• L3
  • Email :
  • Search :

2 September 2007

Stakeholders, Zebralis

Alhamdulillah, beberapa kata bentukan yang saya rilis sudah berterima dan lumrah ditulis serta diungkapkan di media massa cetak dan elektronik.

Di luar ilmu ke-TL-an (Teknik Lingkungan), khususnya di luar bidang air minum dan air limbah, ada sejumlah kata yang kian populer. Yang pertama ialah kata stakeholders yang saya padankan dengan kata pemangku. Riwayatnya, kata pemangku ini saya pilih karena ingat kata pangku. Bayi atau anak-anak biasanya dipangku orang tuanya sebagai tanda sayang, melindunginya agar tidak jatuh, dll. Ini semacam kepedulian orang tua terhadap anaknya. Oleh sebab itu, kata tersebut lantas saya angkat dan dirilis di beberapa artikel saya, baik di koran maupun di Majalah Air Minum (MAM) terbitan Perpamsi (Persatuan Perusahaan Air Minum Seluruh Indonesia) dan juga di buku saya. 
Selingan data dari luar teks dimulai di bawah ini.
-- ==== Sys2Proof/Machine/Dispatch.lean ====
section
/-! DEFINITION. One arm per instruction of the opcode map (R64), each a call of its meaning. -/

namespace Sys2Proof.Machine

def exec (i : Instr) (s : State) : Host.Outcome State Fault Refusal :=
  match i with
  | .halt => Sys2Proof.Machine.execHalt s
  | .set a b => Sys2Proof.Machine.execSet a b s
  | .push a => Sys2Proof.Machine.execPush a s
  | .pop a => Sys2Proof.Machine.execPop a s
  | .eq a b c => Sys2Proof.Machine.execEq a b c s
  | .gt a b c => Sys2Proof.Machine.execGt a b c s
  | .jmp a => Sys2Proof.Machine.execJmp a s
  | .jt a b => Sys2Proof.Machine.execJt a b s
  | .jf a b => Sys2Proof.Machine.execJf a b s
  | .add a b c => Sys2Proof.Machine.execAdd a b c s
  | .mult a b c => Sys2Proof.Machine.execMult a b c s
  | .mod a b c => Sys2Proof.Machine.execMod a b c s
  | .and a b c => Sys2Proof.Machine.execAnd a b c s
  | .or a b c => Sys2Proof.Machine.execOr a b c s
  | .not a b => Sys2Proof.Machine.execNot a b s
  | .rmem a b => Sys2Proof.Machine.execRmem a b s
  | .wmem a b => Sys2Proof.Machine.execWmem a b s
  | .call a => Sys2Proof.Machine.execCall a s
  | .ret => Sys2Proof.Machine.execRet s
  | .out a => Sys2Proof.Machine.execOut a s
  | .inp a => Sys2Proof.Machine.execIn a s
  | .noop => Sys2Proof.Machine.execNoop s

end Sys2Proof.Machine
end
Dalam perkembangannya, kata pemangku itu lantas ditambah dengan kata bentukan lain, yaitu kepentingan. Jadilah sekarang kata stakeholders (dengan s, bukan stakeholder) yang memang berarti jamak sudah dipadankan dengan kata (frase) pemangku kepentingan dan sudah berterima di kalangan wartawan, penulis, politisi, birokrat, dan akademisi. Hanya saja, saya masih belum setuju pada kata (lebih tepat: frase) itu karena relatif panjang, terdiri atas dua kata bentukan, bukan kata dasar. Saya lebih suka menggunakan kata pemangku saja untuk kata stakeholders itu lantaran lebih ringkas, singkat dan padat artinya, dan sekaligus dapat diartikan sebagai bentuk jamak. 
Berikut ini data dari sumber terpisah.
/-- R68, R70: operand words are classified in order, and the first invalid one ends decoding, whatever follows. -/
def Obligations.FirstInvalidOperandEndsDecoding : Prop :=
  ∀ (n wa wb wc : Word) (a b : Operand) (rest : List Word), n.toNat ≤ 21 →
    (2 ≤ specLength n.toNat → 32776 ≤ wa.toNat → decodeWords (n :: wa :: rest) = .error (.invalidOperand wa)) ∧
    (3 ≤ specLength n.toNat → classify wa = .ok a → 32776 ≤ wb.toNat →
      decodeWords (n :: wa :: wb :: rest) = .error (.invalidOperand wb)) ∧
    (4 ≤ specLength n.toNat → classify wa = .ok a → classify wb = .ok b → 32776 ≤ wc.toNat →
      decodeWords (n :: wa :: wb :: wc :: rest) = .error (.invalidOperand wc))

/-! ## The step -/

/-- R81, R82: a step runs the instruction decoded at `ip`. The model's `exec` makes the `ip` update itself (log entry 9),
so nothing stands around it. -/
def Obligations.StepRunsDecodedInstruction : Prop :=
  ∀ (s : State) (i : Instr) (rest : List Word), Fetching s → decodeWords (fetchWords s.mem s.ip) = .ok (i, rest) →
    step s = exec i s

/-- What the decoder is given: word `k` fetched at `p` is the cell at `p + k`, for the first four words up to the last
cell, and no word past it (R40, R42, R62, R73). -/
def Obligations.FetchedWordsAreTheCells : Prop :=
  ∀ (m : Memory) (p : Word) (k : Nat),
    (fetchWords m p)[k]? = if k < 4 ∧ p.toNat + k ≤ 32767 then some (m.read (p.toNat + k)) else none

/-- R80: a halted or faulted machine has no step. That the model's step stops there, and the names under which it stops,
are the model's (log entry 1, DEDUCED). -/
def Obligations.HaltedOrFaultedHasNoStep : Prop :=
  ∀ s : State, s.halted = true ∨ s.fault ≠ none →
    (∀ t, step s ≠ .next t) ∧ (step s = .fault .noStepHalted ∨ step s = .fault .noStepFaulted)

/-- R202 (1) to (3), R81, with R73's addresses (the spec's decisions D7, D8, D9): the first decode fault in order is
the one reported, with `fault_ip = ip`, and it has no other effect. -/
def Obligations.DecodeFaultsInOrder : Prop :=
  ∀ s : State, Fetching s →
    (32767 < s.ip.toNat → StepOnlyFaults s (.memoryOutOfBounds .read s.ip 32767#16)) ∧
    (s.ip.toNat ≤ 32767 → 22 ≤ (s.mem.read s.ip.toNat).toNat →
      StepOnlyFaults s (.invalidOpcode (s.mem.read s.ip.toNat))) ∧
    (s.ip.toNat ≤ 32767 → (s.mem.read s.ip.toNat).toNat ≤ 21 →
      ∀ k : Nat, 1 ≤ k → k < specLength (s.mem.read s.ip.toNat).toNat →
        (∀ j : Nat, 1 ≤ j → j < k → s.ip.toNat + j ≤ 32767 ∧ (s.mem.read (s.ip.toNat + j)).toNat ≤ 32775) →
        (32767 < s.ip.toNat + k →
          StepOnlyFaults s (.memoryOutOfBounds .read (BitVec.ofNat 16 (s.ip.toNat + k)) 32767#16)) ∧
        (s.ip.toNat + k ≤ 32767 → 32776 ≤ (s.mem.read (s.ip.toNat + k)).toNat →
          StepOnlyFaults s (.invalidOperand (s.mem.read (s.ip.toNat + k)))))

/-- R90: decoding depends on the instruction's own words only. -/
def Obligations.DecodingReadsOnlyItsWords : Prop :=
  ∀ (m m' : Memory) (p : Word) (i : Instr), fetchDecode m p = .ok i →
    p.toNat + i.length ≤ 32768 ∧
    ((∀ k, k < i.length → m'.read (p.toNat + k) = m.read (p.toNat + k)) → fetchDecode m' p = .ok i)

/-- R87: the next `ip` of an instruction that neither faults nor blocks is the multiplexer's. -/
def Obligations.NextIpIsTheMultiplexers : Prop :=
  ∀ (i : Instr) (s t : State), exec i s = .next t → t.fault = none → t.inWait = none →
    t.ip = muxNextIp i s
Selanjutnya adalah kata ecotribalisme? Kata ini memang tak akan dijumpai di kamus kita. Bentukan kata ini disusun oleh kata eco, tribal, dan isme. Eco merujuk pada ecology (ekologi) yang dibentuk oleh kata oikos (rumah, tempat tinggal) dan logos (ilmu). Tribal merujuk pada makna suku, adat kebiasaan suatu masyarakat yang biasanya mengarah ke kaum tradisional atau “orang awam” yang tinggal di desa, gunung, atau tepi hutan. Isme, seperti makna umumnya, ia ditempelkan pada kata tersebut untuk memberikan kesan kuat. Isme sudah menjadi semacam anutan yang sulit dilepaskan, nyaris dipertuhankan. Katakanlah demikian. 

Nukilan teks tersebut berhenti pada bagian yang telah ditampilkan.